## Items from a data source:
/-- An open FUSE rendezvous (06_group R208): target width, LANEBASE of the set, key, and the waves that arrived. `drain` holds
once it is complete and its checks passed (R209). -/
structure Rendezvous where
  n : Nat
  base : Nat
  key : Word
  parts : List Nat
  drain : Bool
  deriving DecidableEq, Repr

/-- Phases of power gating (04_pipeline R148). -/
inductive GatePhase where
  | off | entering | aborting | gated | waking
  deriving DecidableEq, Repr

/-- The states of a job (08_matrix R290). -/
inductive JobState where
  | done | pending | cancelled | fault
  deriving DecidableEq, Repr

/-- An entry of a job table (08_matrix R288, R290; 09_statespace R322; 10_copy R343; 12_stack R396). -/
structure JobEnt where
  serial : Nat
  id : Nat
  st : JobState
  rd : Bool
  cause : Nat
  /-- INV, OVF, UNF, INX and SAT. -/
  flags : Word
  /-- PROG of a faulted matrix job. -/
  prog : Nat
  /-- Steps, units or batches completed. -/
  count : Nat
  tailrec : Bool
  /-- Out-of-range indices. -/
  oor : Nat
  /-- When the job ended, in the table's own count; 0 while it is pending. -/
  ended : Nat
  /-- Physical 128-byte lines the job wrote. -/
  wrote : List Nat
  deriving DecidableEq, Repr

/-- A team's job table: identifiers issued so far (NEXTID follows from it), the count of ends, and its entries, newest last. -/
structure JobTab where
  issued : Nat
  clock : Nat
  ents : List JobEnt
  deriving DecidableEq, Repr

def JobTab.empty : JobTab := ⟨0, 0, []⟩

/-- A scratchpad ring (08_matrix R282). -/
structure Ring where
  cfg : Bool
  base : BitVec 15
  esize : BitVec 8
  count : BitVec 8
  pub : Word
  con : Word
  deriving DecidableEq, Repr

def Ring.reset : Ring := ⟨false, 0#15, 0#8, 0#8, 0#32, 0#32⟩

/-- An entry of a leader's pending-launch queue (11_schedulers R372): the record to send and the keyring it goes to, whether it is
in flight, and whether it has arrived. -/
structure QEntry where
  k : Nat
  kr : KrId
  push : Push
  sent : Bool
  arrived : Bool
  /-- The die that its first sending resolved (R363). -/
  dest : Option Nat
  deriving DecidableEq, Repr

/-- A grid (01_ties R9; 11_schedulers R376). -/
structure Grid where
  uid : Nat
  ctx : BitVec 12
  /-- The package counter. -/
  counter : Nat
  parent : Option Nat
  prio : BitVec 2
  /-- The LAUNCH record: identity for its completion. -/
  record : Nat
  caddr : BitVec 54
  cmode : Bool
  region : Option (Nat × Nat)
  depth : BitVec 4
  /-- Teams completed on a die and not yet passed up; and those whose pass is due, since the die's counter has been 0. -/
  done : List (Nat × Nat)
  due : List (Nat × Nat) := []
  /-- Whole-grid swap-out (11_schedulers R380): wanted, and in force. -/
  swapping : Bool
  swapped : Bool
  /-- Lost a team to a die failure (R383). -/
  lost : Bool
  /-- The CADDR update waits for the hub to resolve a translation fault, or is to be dropped (R361). -/
  cstall : Bool
  cdrop : Bool
  /-- The word that status mode writes. -/
  code : Word
  /-- When PRIO last set the grid's priority (R392), on the scale of `Team.placedAt`. -/
  prioAt : Nat
  deriving DecidableEq, Repr

/-- What a ready-queue entry places. -/
structure Foot where
  width : Nat
  bregs : Nat
  waves : Nat
  scr : Nat
  tiles : Nat
  stKiB : Nat
  energy : Nat
  deriving DecidableEq, Repr

/-- A dispatched job of an engine. `done` counts the parts, batches or panels completed, `out` is what the reads have given and the
end will write, `res` the fault found. -/
structure Job where
  k : Nat
  d : JobDesc
  ids : List (Nat × Nat)
  die : Nat
  clu : Nat
  done : Nat
  rd : Bool
  suspended : Bool
  /-- A translation fault is outstanding. -/
  stalled : Bool
  /-- Where it is, and whether the hub has reported it unresolved. -/
  faultVa : Nat
  unresolved : Bool
  /-- Bytes read for the end: unit by unit. -/
  data : List (List Byte)
  /-- A fault met while reading: cause and units before it. -/
  fault : Option (Nat × Nat)
  flags : Word
  oor : Nat
  /-- Rows or units of the current part or batch already written. -/
  row : Nat
  /-- Units of a stack job that have been applied (12_stack R407). -/
  units : List Nat
  deriving DecidableEq, Repr

/-- An entry of a die's ready queue (11_schedulers R364): teams `lo` up to but not including `hi` of a record. -/
structure Entry where
  k : Nat
  record : Nat
  kr : KrId
  grid : Nat
  spawn : Option (SpawnInfo × List Word)
  lo : Nat
  hi : Nat
  gx : Nat
  gy : Nat
  foot : Foot
  entry : BitVec 54
  arg : DWord
  prio : BitVec 2
  stream : BitVec 15
  bearing : Nat
  depth : BitVec 4
  ctx : BitVec 12
  attempt : Nat
  passed : Nat
  reserving : Bool
  /-- A swapped-out team to readmit. -/
  saved : Option Nat
  deriving DecidableEq, Repr

/-- The decrements of a completion counter that a dispatched copy job still owes (10_copy R344): the job, the counter, how many, and
the lines of the batches that are complete but whose decrements are held back. -/
structure CcTicket where
  k : Nat
  ctr : Nat
  left : Nat
  ready : List (List Nat)
  /-- Lines of the batch in progress. -/
  cur : List Nat
  deriving DecidableEq, Repr

/-- A team (01_ties R9). `nrg` marks a message handler's team of one, whose scratchpad is its context's named regions (R146). -/
structure Team where
  uid : Nat
  ctx : BitVec 12
  die : Nat
  clu : Nat
  grid : Option Nat
  /-- The slot (a lane identity) of lane 0 of wave 0: the wave that holds it is the leader (06_group R203). -/
  lead : Nat
  /-- Footprint: width, base registers, waves, tiles, state memory in KiB, energy estimate. -/
  width : Nat
  bregs : Nat
  waves : Nat
  tiles : Nat
  stKiB : Nat
  energy : Nat
  /-- Where its scratchpad and state memory lie in the cluster's. -/
  scrBase : Nat
  stBase : Nat
  placedAt : Nat
  /-- The ready-queue entry it was placed from, with its one team. -/
  ent : Option Entry
  nrg : Bool
  scratchSize : Nat
  scratch : List Host.Cell
  barriers : Vector Barrier 16
  rendezvous : List Rendezvous
  /-- The declared write region: first address and one past the last (01_ties R30). -/
  region : Option (Nat × Nat)
  /-- µJ reserved in the die's current interval (15_sextant R446). -/
  rsv : Nat
  /-- Accumulator tiles: tile t, row i, column j is the word at 65536 t + 4 (128 i + j) (08_matrix R284). -/
  acc : List Host.Cell
  /-- State memory (09_statespace R309). -/
  ssm : List Host.Cell
  rings : Vector Ring 8
  /-- The LIVE mask, when it is in effect (08_matrix R298, R305). -/
  live : Option (BitVec 16)
  /-- Job tables of the matrix engine, the state-space control block, the copy unit and the stack engines. -/
  mjobs : JobTab
  sjobs : JobTab
  cjobs : JobTab
  kjobs : JobTab
  /-- SSTHR (09_statespace R310). -/
  ssthr : Nat
  /-- CC0 to CC7 (10_copy R341); the lines that the batches wrote which each has counted; and the jobs whose decrements are still to be
  made. -/
  cc : Vector Word 8
  ccWrote : List (Nat × List Nat)
  ccQ : List CcTicket
  /-- The leader's pending-launch queue. -/
  launchq : List QEntry
  /-- The team is complete and its resources are free, but jobs that it pushed go on (log 25). -/
  gone : Bool
  deriving DecidableEq, Repr
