/-- A payload of twelve words from the words a push carries. -/
def pad12 (l : List Word) : List Word := (l ++ List.replicate 12 0#32).take 12

/-- R237: the 16-word image of a record; `st` is its STATE. -/
def Rec.image (r : Rec) (st : BitVec 2) : List Word :=
  [r.key.extractLsb' 0 32,
   BitVec.ofBool r.inx ++ BitVec.ofBool r.inv ++ BitVec.ofBool r.ovf ++ BitVec.ofBool r.sat ++ r.prio ++ st ++ r.op ++ r.cls ++
     r.key.extractLsb' 32 16,
   BitVec.ofBool r.car ++ r.stream ++ BitVec.ofNat 4 r.fill ++ r.ctx,
   BitVec.ofNat 8 r.folds ++ r.target] ++ pad12 r.payload

/-! ## Folding (R241 to R243) -/

/-- R243: the BFP-P block of a BADD payload: width n, exponent, and the mantissas of planes 0 to n - 1. -/
def blockOf (n : Nat) (pl : List Word) : Block :=
  ⟨(pl.headD 0#32).toNat % 512, (List.range 32).map fun e =>
    toSigned n ((List.range n).foldl (fun a j => a + (if ((pl.getD (j + 1) 0#32)).getLsbD e then 2 ^ j else 0)) 0)⟩

/-- Planes 0 to n - 1 of a block. -/
def planesOf (n : Nat) (b : Block) : List Word :=
  (List.range n).map fun j => BitVec.ofNat 32 ((List.range 32).foldl
    (fun a e => a + (if (wrap n (b.m.getD e 0)).testBit j then 2 ^ e else 0)) 0)

/-- The payload words of a BADD block. -/
def blockPayload (n : Nat) (b : Block) : List Word := pad12 (BitVec.ofNat 32 (b.e + n * 2 ^ 16) :: planesOf n b)

/-- R243, BADD: two payloads as blocks; differing or out-of-range widths give the NaN block. -/
def foldBadd (x v : List Word) : List Word × Flags :=
  let n := (x.headD 0#32).toNat / 2 ^ 16 % 16
  let m := (v.headD 0#32).toNat / 2 ^ 16 % 16
  if n = m && 2 ≤ n && n ≤ 8 then
    let (b, f) := blockAdd n (blockOf n x) (blockOf n v)
    (blockPayload n b, f)
  else (pad12 [BitVec.ofNat 32 (511 + n * 2 ^ 16)], flagInv)

/-- R241: one word folded by an operator that works word by word. -/
def foldWord (op : BitVec 4) (x v : Word) : Word × Flags :=
  match op.toNat with
  | 1 => (x + v, 0#6)
  | 3 => (if v.slt x then v else x, 0#6)
  | 4 => (if x.slt v then v else x, 0#6)
  | 5 => (x ||| v, 0#6)
  | 6 => (x &&& v, 0#6)
  | 7 =>
    let r := rneF32 (exactSum .rne [fp32.decode false x.toNat, fp32.decode false v.toNat])
    (BitVec.ofNat 32 r.1, r.2)
  | 8 =>
    match (fp32.decode false x.toNat).less (fp32.decode false v.toNat) with
    | none => (BitVec.ofNat 32 fp32.nan, flagInv)
    | some true => (v, 0#6)
    | some false => (x, 0#6)
  | 9 => (v, 0#6)
  | _ => (x, 0#6)

/-- Folds the words of a push into the first words of a payload. -/
def foldWords (op : BitVec 4) : List Word → List Word → List Word × Flags
  | x :: xs, v :: vs =>
    let (y, f) := foldWord op x v
    let (ys, g) := foldWords op xs vs
    (y :: ys, f ||| g)
  | xs, _ => (xs, 0#6)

## Exercise instructions:
Report all lines of the data above that include the string "have".

## Task result:
/-- A dispatched job of an engine. `done` counts the parts, batches or panels completed, `out` is what the reads have given and the
  /-- Units of a stack job that have been applied (12_stack R407). -/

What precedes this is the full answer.